Now I want to use a list of positions (Xx,Yy) and only use the positions that fulfill one of the adjacent rules. So I have to traverse the list, use adjacent (Prolog will check all 4 rules, correct?) and if true, add them to a new list.

So something like this

    find_adjacent((X,Y),[(Xx,Yy)|T], Z] :-
        adjacent((X,Y),(Xx,Yy) -> add_to_new_list((Xx,Yy),Z);

Is this the correct way of thinking in Prolog? Could someone point me in the right direction?

Thanks.

Upvotes: 3

Views: 841

Answers (1)

false
false

Reputation: 10102

If you are using Prolog without constraints, you will have to normalize/evaluate the expression first.

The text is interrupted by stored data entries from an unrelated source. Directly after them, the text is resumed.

@[simp] theorem logAdd_dev (s : State) (a : LogArgs) : (logAdd s a).dev = s.dev := by obtain ⟨_,_,_, h⟩ := logAdd_frame s a; rw [h]
@[simp] theorem logAdd_time (s : State) (a : LogArgs) : (logAdd s a).time = s.time := by obtain ⟨_,_,_, h⟩ := logAdd_frame s a; rw [h]
@[simp] theorem logAdd_tdc (s : State) (a : LogArgs) : (logAdd s a).tdc = s.tdc := by obtain ⟨_,_,_, h⟩ := logAdd_frame s a; rw [h]
@[simp] theorem logAdd_pairs (s : State) (a : LogArgs) : (logAdd s a).pairs = s.pairs := by obtain ⟨_,_,_, h⟩ := logAdd_frame s a; rw [h]
@[simp] theorem logAdd_clk (s : State) (a : LogArgs) : (logAdd s a).clk = s.clk := by obtain ⟨_,_,_, h⟩ := logAdd_frame s a; rw [h]
@[simp] theorem logAdd_ports (s : State) (a : LogArgs) : (logAdd s a).ports = s.ports := by obtain ⟨_,_,_, h⟩ := logAdd_frame s a; rw [h]
@[simp] theorem logAdd_feeds (s : State) (a : LogArgs) : (logAdd s a).feeds = s.feeds := by obtain ⟨_,_,_, h⟩ := logAdd_frame s a; rw [h]
@[simp] theorem logAdd_coarse (s : State) (a : LogArgs) : (logAdd s a).coarse = s.coarse := by obtain ⟨_,_,_, h⟩ := logAdd_frame s a; rw [h]
@[simp] theorem logAdd_coefSets (s : State) (a : LogArgs) : (logAdd s a).coefSets = s.coefSets := by obtain ⟨_,_,_, h⟩ := logAdd_frame s a; rw [h]
@[simp] theorem logAdd_zooms (s : State) (a : LogArgs) : (logAdd s a).zooms = s.zooms := by obtain ⟨_,_,_, h⟩ := logAdd_frame s a; rw [h]
@[simp] theorem logAdd_sks (s : State) (a : LogArgs) : (logAdd s a).sks = s.sks := by obtain ⟨_,_,_, h⟩ := logAdd_frame s a; rw [h]
@[simp] theorem logAdd_instrs (s : State) (a : LogArgs) : (logAdd s a).instrs = s.instrs := by obtain ⟨_,_,_, h⟩ := logAdd_frame s a; rw [h]
@[simp] theorem logAdd_masks (s : State) (a : LogArgs) : (logAdd s a).masks = s.masks := by obtain ⟨_,_,_, h⟩ := logAdd_frame s a; rw [h]
@[simp] theorem logAdd_plates (s : State) (a : LogArgs) : (logAdd s a).plates = s.plates := by obtain ⟨_,_,_, h⟩ := logAdd_frame s a; rw [h]
@[simp] theorem logAdd_streams (s : State) (a : LogArgs) : (logAdd s a).streams = s.streams := by obtain ⟨_,_,_, h⟩ := logAdd_frame s a; rw [h]
@[simp] theorem logAdd_flows (s : State) (a : LogArgs) : (logAdd s a).flows = s.flows := by obtain ⟨_,_,_, h⟩ := logAdd_frame s a; rw [h]
@[simp] theorem logAdd_apertures (s : State) (a : LogArgs) : (logAdd s a).apertures = s.apertures := by obtain ⟨_,_,_, h⟩ := logAdd_frame s a; rw [h]
@[simp] theorem logAdd_sextants (s : State) (a : LogArgs) : (logAdd s a).sextants = s.sextants := by obtain ⟨_,_,_, h⟩ := logAdd_frame s a; rw [h]
@[simp] theorem logAdd_adc (s : State) (a : LogArgs) : (logAdd s a).adc = s.adc := by obtain ⟨_,_,_, h⟩ := logAdd_frame s a; rw [h]
@[simp] theorem logAdd_dacs (s : State) (a : LogArgs) : (logAdd s a).dacs = s.dacs := by obtain ⟨_,_,_, h⟩ := logAdd_frame s a; rw [h]
@[simp] theorem logAdd_eye (s : State) (a : LogArgs) : (logAdd s a).eye = s.eye := by obtain ⟨_,_,_, h⟩ := logAdd_frame s a; rw [h]
@[simp] theorem logAdd_hbm (s : State) (a : LogArgs) : (logAdd s a).hbm = s.hbm := by obtain ⟨_,_,_, h⟩ := logAdd_frame s a; rw [h]
@[simp] theorem logAdd_sheds (s : State) (a : LogArgs) : (logAdd s a).sheds = s.sheds := by obtain ⟨_,_,_, h⟩ := logAdd_frame s a; rw [h]
@[simp] theorem logAdd_handoff (s : State) (a : LogArgs) : (logAdd s a).handoff = s.handoff := by obtain ⟨_,_,_, h⟩ := logAdd_frame s a; rw [h]
@[simp] theorem logAdd_made (s : State) (a : LogArgs) : (logAdd s a).made = s.made := by obtain ⟨_,_,_, h⟩ := logAdd_frame s a; rw [h]
@[simp] theorem logAdd_taken (s : State) (a : LogArgs) : (logAdd s a).taken = s.taken := by obtain ⟨_,_,_, h⟩ := logAdd_frame s a; rw [h]
@[simp] theorem logAdd_plan (s : State) (a : LogArgs) : (logAdd s a).plan = s.plan := by obtain ⟨_,_,_, h⟩ := logAdd_frame s a; rw [h]
@[simp] theorem logAdd_psets (s : State) (a : LogArgs) : (logAdd s a).psets = s.psets := by obtain ⟨_,_,_, h⟩ := logAdd_frame s a; rw [h]
@[simp] theorem logAdd_admits (s : State) (a : LogArgs) : (logAdd s a).admits = s.admits := by obtain ⟨_,_,_, h⟩ := logAdd_frame s a; rw [h]
@[simp] theorem logAdd_mbx (s : State) (a : LogArgs) : (logAdd s a).mbx = s.mbx := by obtain ⟨_,_,_, h⟩ := logAdd_frame s a; rw [h]
@[simp] theorem logAdd_domes (s : State) (a : LogArgs) : (logAdd s a).domes = s.domes := by obtain ⟨_,_,_, h⟩ := logAdd_frame s a; rw [h]
@[simp] theorem logAdd_inflight (s : State) (a : LogArgs) : (logAdd s a).inflight = s.inflight := by obtain ⟨_,_,_, h⟩ := logAdd_frame s a; rw [h]
@[simp] theorem logAdd_held (s : State) (a : LogArgs) : (logAdd s a).held = s.held := by obtain ⟨_,_,_, h⟩ := logAdd_frame s a; rw [h]
@[simp] theorem logAdd_resolving (s : State) (a : LogArgs) : (logAdd s a).resolving = s.resolving := by obtain ⟨_,_,_, h⟩ := logAdd_frame s a; rw [h]
@[simp] theorem logAdd_capReads (s : State) (a : LogArgs) : (logAdd s a).capReads = s.capReads := by obtain ⟨_,_,_, h⟩ := logAdd_frame s a; rw [h]
@[simp] theorem logAdd_hostPorts (s : State) (a : LogArgs) : (logAdd s a).hostPorts = s.hostPorts := by obtain ⟨_,_,_, h⟩ := logAdd_frame s a; rw [h]
@[simp] theorem logAdd_meter (s : State) (a : LogArgs) : (logAdd s a).meter = s.meter := by obtain ⟨_,_,_, h⟩ := logAdd_frame s a; rw [h]
@[simp] theorem logAdd_regs (s : State) (a : LogArgs) : (logAdd s a).regs = s.regs := by obtain ⟨_,_,_, h⟩ := logAdd_frame s a; rw [h]
@[simp] theorem logAdd_dma (s : State) (a : LogArgs) : (logAdd s a).dma = s.dma := by obtain ⟨_,_,_, h⟩ := logAdd_frame s a; rw [h]
@[simp] theorem logAdd_care (s : State) (a : LogArgs) : (logAdd s a).care = s.care := by obtain ⟨_,_,_, h⟩ := logAdd_frame s a; rw [h]
@[simp] theorem logAdd_boot (s : State) (a : LogArgs) : (logAdd s a).boot = s.boot := by obtain ⟨_,_,_, h⟩ := logAdd_frame s a; rw [h]
@[simp] theorem logAdd_dbg (s : State) (a : LogArgs) : (logAdd s a).dbg = s.dbg := by obtain ⟨_,_,_, h⟩ := logAdd_frame s a; rw [h]
@[simp] theorem logAdd_free (s : State) (a : LogArgs) : (logAdd s a).free = s.free := by obtain ⟨_,_,_, h⟩ := logAdd_frame s a; rw [h]
@[simp] theorem logAdd_pending (s : State) (a : LogArgs) : (logAdd s a).pending = s.pending := by obtain ⟨_,_,_, h⟩ := logAdd_frame s a; rw [h]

That is:

adjacent((X,Y), (Xx,Yy)) :-
   Xx is X+1,
   Yy = Y.
...

Even simpler and faster would be

adjacent((X,Y), (X, Yy)) :-
   ( Yy is Y+1 ; Yy is Y-1 ).
adjacent((X,Y), (Xx, Y)) :-
   ( Xx is X+1 ; Xx is X-1).

And if the second argument is always ground (no variables):

adjacent((X,Y), (Xx, Yy)) :-
   abs(X-XX)+abs(Y-Yy) =:= 1.

You might consider using library(clpfd) which would permit you to state all four rules just as compactly as above version, but still would permit variables everywhere.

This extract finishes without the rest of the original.